At intermission, while downing a vodka soda, I clearly looked preoccupied because Dad asked what I was thinking about.
“Nothing,” I said, too consumed with thought to muster a better answer.
On the plus side, I now had material for my imminent coming-out script. I knew that words could easily fail me in the moment, so, like an actor prepping for an audition, I silently practiced the rest of the evening: Dad, you know when you asked me what I was thinking about? What I was really thinking about was how to tell you I’m gay.
Back at the hotel, I walked them to their room and delivered my lines. I could barely finish before losing it. I was overtaken by emotion—first fear and then joy. Catharsis. My secret was out. The hiding was over. I could let down my guard and free up the energy I’d spent on protecting a lie for all those years.

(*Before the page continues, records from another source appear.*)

-- ==== Sys2Proof/Proofs/FaultCapture.lean ====
section
/-! The fault capture: the record by its state and the incident's severity, ALMN, and CAPTURE_READ and CAPTURE_CLEAR
(R168, R170). -/
namespace Sys2Proof.Machine

open Sys2Proof

/-! ## The state of the record (R168) -/

theorem captureStateOf_recoverable {j : Incident} (hj : j.cls.fatal = false) :
    captureStateOf (some j) = .recoverable := by
  simp [captureStateOf, hj]

theorem captureStateOf_fatal {j : Incident} (hj : j.cls.fatal = true) : captureStateOf (some j) = .fatal := by
  simp [captureStateOf, hj]

theorem captureStateOf_eq_fatal_iff {c : Option Incident} :
    captureStateOf c = .fatal ↔ ∃ i, c = some i ∧ i.cls.fatal = true := by
  cases c with
  | none => simp [captureStateOf]
  | some j => cases hj : j.cls.fatal <;> simp [captureStateOf, hj]

/-- ALMN follows the record alone (R168). -/
theorem almnAsserted_iff (s : State) :
    almnAsserted s = true ↔ ∃ i, s.fcr.capture = some i ∧ i.cls.fatal = true :=
  decide_eq_true_iff.trans captureStateOf_eq_fatal_iff

/-! ## An incident offered to the capture (R168) -/

section Offer

variable {f : FaultCapture} {i j : Incident}

theorem captureOffer_empty (hf : f.capture = none) : captureOffer f i = { f with capture := some i } := by
  simp [captureOffer, hf, captureStateOf]

theorem captureOffer_recoverable (hf : f.capture = some j) (hj : j.cls.fatal = false) :
    captureOffer f i =
      if i.cls.fatal then { f with capture := some i, furtherRec := true } else { f with furtherRec := true } := by
  simp [captureOffer, hf, captureStateOf_recoverable hj]

theorem captureOffer_fatal (hf : f.capture = some j) (hj : j.cls.fatal = true) :
    captureOffer f i = if i.cls.fatal then { f with furtherFatal := true } else { f with furtherRec := true } := by
  simp [captureOffer, hf, captureStateOf_fatal hj]

end Offer

/-! ## A raised incident leaves the capture to its offer (R167) -/

@[simp] theorem queueNotice_fcr (n : Notice) (s : State) : (queueNotice n s).fcr = s.fcr := by
  rw [queueNotice_eq]

@[simp] theorem routeNotice_fcr (i : Incident) (c : Bool) (s : State) : (routeNotice i c s).fcr = s.fcr := by
  unfold routeNotice
  split
  · rfl
  · exact queueNotice_fcr _ s

/-- Whatever the route and the engine state, the capture is what the offer makes of it (R167, R168). -/
theorem raiseIncident_fcr (i : Incident) (s : State) : (raiseIncident i s).fcr = captureOffer s.fcr i :=
  routeNotice_fcr _ _ _

/-! ## CAPTURE_READ and CAPTURE_CLEAR (R170) -/

theorem exec_captureRead_of_waits {s : State} {tag : Nat} {b : Byte} (h : requestWaits s 0x3F tag [b]) :
    exec .captureRead s = .next (replied 0x3F tag .ok (captureView s.fcr) s) :=
  congrArg Host.Outcome.next
    (takeRequest_of_answer (form := decodeFiller) (act := fun _ s => accept s (captureView s.fcr)) h rfl rfl)

/-- The reply is formed from the capture as the request found it, before the record is emptied. -/
theorem exec_captureClear_of_waits {s : State} {tag : Nat} {b : Byte} (h : requestWaits s 0x37 tag [b]) :
    exec .captureClear s =
      .next (replied 0x37 tag .ok (captureView s.fcr)
        { s with fcr := { s.fcr with capture := none, furtherRec := false, furtherFatal := false } }) :=
  congrArg Host.Outcome.next (takeRequest_of_answer (form := decodeFiller) (act := clearCapture) h rfl rfl)

/-- Settles O34: the capture by the record's state and the incident's severity, then ALMN and the two requests. -/
theorem captureHoldsTheFirstIncident : Obligations.CaptureHoldsTheFirstIncident := by
  refine ⟨fun i s => ?offer, almnAsserted_iff, fun _ _ _ => exec_captureRead_of_waits,
    fun _ _ _ => exec_captureClear_of_waits⟩
  rw [raiseIncident_fcr]
  refine ⟨captureOffer_empty, fun j hc hj hi => ?secondRecoverable, fun j hc hj hi => ?firstFatal,
    fun j hc hj hi => ?recoverableAfterFatal, fun j hc hj hi => ?secondFatal⟩
  case secondRecoverable => simp [captureOffer_recoverable hc hj, hi]
  case firstFatal => simp [captureOffer_recoverable hc hj, hi]
  case recoverableAfterFatal => simp [captureOffer_fatal hc hj, hi]
  case secondFatal => simp [captureOffer_fatal hc hj, hi]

My parents rushed over to embrace me. My sobbing induced their sobbing, and we remained in a huddle of tears until Dad asked, “Why are we crying?”
It was classic Dad. Though framed as a question, it was more of a statement, with a powerful message that set the tone for the night. He was saying, “[We love you. You love us. This isn’t sad, so] why are we crying?”
“Because I’m happy,” I replied.
They juggled dual impulses to process their own feelings and address mine, and that multi-tasking took distinct forms. Mom had all the questions you’d expect, ranging from “Have you been safe?” to “Will you have children?” Dad continued to inject levity with lines like, “This just makes our family hipper!”
It was a warm and affirming reception, but I still dreaded day two. Would Mom use an overly soft tone as if I’d attempted suicide? Would Dad show me articles he’d googled on parenting a gay son? Would they look sleep-deprived? Teary-eyed?
If anything, the morning after was awkward for not being awkward. Perhaps we’d absorbed the British Keep Calm and Carry On mantra, or perhaps we genuinely felt the day could start like any other. We caught an early train to Cambridge, at which point, as I’d hoped, our checklist of errands dominated the afternoon. We only had one day to make my spartan dorm room habitable, and I had a welcome event that evening, so there was scant time for in-depth discussion.
My master plan was going so well until they asked if we could meet again after their week of U.K. sightseeing. I knew that my evasion tactic of “I’m gay, goodbye!” wasn’t the fairest farewell, so I relented and met them in London for a proper debrief on what my gayness meant for the year(s) ahead. More than anything, they wanted assurance that I felt comfortable starting this quote-unquote “new life” so far away from friends and family.
“That was the point!” I told them.
What I didn’t tell them was that I’d already met someone.